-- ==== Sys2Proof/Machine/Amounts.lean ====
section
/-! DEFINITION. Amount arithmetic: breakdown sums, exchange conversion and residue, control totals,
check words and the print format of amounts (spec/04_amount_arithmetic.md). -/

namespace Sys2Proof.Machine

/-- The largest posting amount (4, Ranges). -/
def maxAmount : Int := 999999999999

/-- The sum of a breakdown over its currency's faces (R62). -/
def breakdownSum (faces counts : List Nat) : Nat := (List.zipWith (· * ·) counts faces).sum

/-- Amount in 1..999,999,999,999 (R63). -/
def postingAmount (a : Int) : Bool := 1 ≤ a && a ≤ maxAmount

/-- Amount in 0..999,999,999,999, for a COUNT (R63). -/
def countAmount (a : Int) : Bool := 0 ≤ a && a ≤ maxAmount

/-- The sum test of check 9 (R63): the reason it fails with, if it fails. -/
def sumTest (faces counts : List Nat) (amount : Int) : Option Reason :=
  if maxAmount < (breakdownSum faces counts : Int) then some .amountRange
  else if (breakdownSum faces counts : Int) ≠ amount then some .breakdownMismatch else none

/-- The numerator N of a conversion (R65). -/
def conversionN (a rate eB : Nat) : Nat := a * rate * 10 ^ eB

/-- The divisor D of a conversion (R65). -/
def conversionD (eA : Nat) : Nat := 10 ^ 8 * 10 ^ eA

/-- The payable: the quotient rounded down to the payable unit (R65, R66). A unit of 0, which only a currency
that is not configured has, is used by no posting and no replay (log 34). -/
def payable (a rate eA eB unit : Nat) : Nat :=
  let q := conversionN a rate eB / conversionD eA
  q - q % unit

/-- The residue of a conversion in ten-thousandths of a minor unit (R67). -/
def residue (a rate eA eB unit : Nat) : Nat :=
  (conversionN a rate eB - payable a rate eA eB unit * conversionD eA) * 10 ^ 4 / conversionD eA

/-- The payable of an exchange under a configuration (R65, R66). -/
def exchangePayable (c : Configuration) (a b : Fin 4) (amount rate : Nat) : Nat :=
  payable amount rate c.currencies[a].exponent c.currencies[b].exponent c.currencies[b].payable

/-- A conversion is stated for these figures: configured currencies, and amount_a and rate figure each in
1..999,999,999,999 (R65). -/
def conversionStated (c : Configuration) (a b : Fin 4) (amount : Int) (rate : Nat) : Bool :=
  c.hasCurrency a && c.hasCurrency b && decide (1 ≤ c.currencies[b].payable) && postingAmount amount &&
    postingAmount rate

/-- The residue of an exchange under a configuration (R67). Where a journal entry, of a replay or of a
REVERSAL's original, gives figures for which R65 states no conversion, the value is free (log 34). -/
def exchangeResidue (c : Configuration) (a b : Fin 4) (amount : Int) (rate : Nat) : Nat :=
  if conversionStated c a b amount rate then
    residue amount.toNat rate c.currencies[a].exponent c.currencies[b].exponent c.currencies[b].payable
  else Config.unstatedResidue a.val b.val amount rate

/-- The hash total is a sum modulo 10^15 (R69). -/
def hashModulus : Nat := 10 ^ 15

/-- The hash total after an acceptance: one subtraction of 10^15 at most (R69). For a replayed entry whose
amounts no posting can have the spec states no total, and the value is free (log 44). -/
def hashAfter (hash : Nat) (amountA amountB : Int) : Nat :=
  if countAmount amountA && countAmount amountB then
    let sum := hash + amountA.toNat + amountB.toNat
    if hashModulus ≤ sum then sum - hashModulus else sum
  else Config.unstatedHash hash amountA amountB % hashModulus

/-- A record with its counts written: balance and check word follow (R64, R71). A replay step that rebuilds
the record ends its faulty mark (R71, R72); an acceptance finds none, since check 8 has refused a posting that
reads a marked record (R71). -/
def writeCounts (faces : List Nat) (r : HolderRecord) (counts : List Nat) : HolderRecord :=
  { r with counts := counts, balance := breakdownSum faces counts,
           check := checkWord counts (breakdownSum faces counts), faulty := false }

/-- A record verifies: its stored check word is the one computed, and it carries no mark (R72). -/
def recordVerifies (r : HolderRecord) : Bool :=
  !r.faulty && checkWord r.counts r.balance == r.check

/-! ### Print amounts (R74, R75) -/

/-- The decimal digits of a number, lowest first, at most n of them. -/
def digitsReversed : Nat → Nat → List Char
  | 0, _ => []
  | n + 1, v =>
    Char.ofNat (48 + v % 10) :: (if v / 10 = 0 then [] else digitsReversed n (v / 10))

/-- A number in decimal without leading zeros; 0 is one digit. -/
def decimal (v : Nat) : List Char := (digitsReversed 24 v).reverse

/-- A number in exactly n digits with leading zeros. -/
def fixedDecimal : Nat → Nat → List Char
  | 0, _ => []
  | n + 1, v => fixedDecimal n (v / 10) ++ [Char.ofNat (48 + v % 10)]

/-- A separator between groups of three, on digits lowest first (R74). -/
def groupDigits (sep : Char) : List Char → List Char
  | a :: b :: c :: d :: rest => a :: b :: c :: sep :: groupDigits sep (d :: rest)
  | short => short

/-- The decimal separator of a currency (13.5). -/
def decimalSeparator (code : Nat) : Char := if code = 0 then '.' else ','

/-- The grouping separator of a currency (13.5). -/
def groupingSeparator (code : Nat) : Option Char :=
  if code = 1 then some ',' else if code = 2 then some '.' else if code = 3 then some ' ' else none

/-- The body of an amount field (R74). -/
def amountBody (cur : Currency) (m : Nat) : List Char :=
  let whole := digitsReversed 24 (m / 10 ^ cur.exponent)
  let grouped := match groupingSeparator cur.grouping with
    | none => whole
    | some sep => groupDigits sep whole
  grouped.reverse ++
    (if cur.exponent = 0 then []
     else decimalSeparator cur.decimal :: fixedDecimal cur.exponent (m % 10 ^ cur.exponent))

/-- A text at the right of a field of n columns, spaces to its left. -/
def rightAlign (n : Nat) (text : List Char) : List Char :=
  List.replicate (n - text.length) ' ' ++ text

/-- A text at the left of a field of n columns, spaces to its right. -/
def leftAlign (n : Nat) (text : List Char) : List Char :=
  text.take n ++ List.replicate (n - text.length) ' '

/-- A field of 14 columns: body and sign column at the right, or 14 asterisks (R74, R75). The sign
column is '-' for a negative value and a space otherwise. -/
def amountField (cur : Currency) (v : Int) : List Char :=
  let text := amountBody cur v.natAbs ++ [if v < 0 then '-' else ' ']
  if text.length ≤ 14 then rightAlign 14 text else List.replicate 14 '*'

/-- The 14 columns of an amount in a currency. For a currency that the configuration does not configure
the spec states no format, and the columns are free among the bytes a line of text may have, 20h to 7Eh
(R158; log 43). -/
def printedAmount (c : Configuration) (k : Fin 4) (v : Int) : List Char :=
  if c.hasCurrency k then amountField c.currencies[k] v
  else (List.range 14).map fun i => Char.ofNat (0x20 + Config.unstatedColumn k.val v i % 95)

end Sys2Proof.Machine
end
--------
● **Task**
Please transcribe the material line by line, exactly, from its opening line through the line that contains "(4, Ranges). -/".

● **Output for this task**
-- ==== Sys2Proof/Machine/Amounts.lean ====
section
/-! DEFINITION. Amount arithmetic: breakdown sums, exchange conversion and residue, control totals,
check words and the print format of amounts (spec/04_amount_arithmetic.md). -/

namespace Sys2Proof.Machine

/-- The largest posting amount (4, Ranges). -/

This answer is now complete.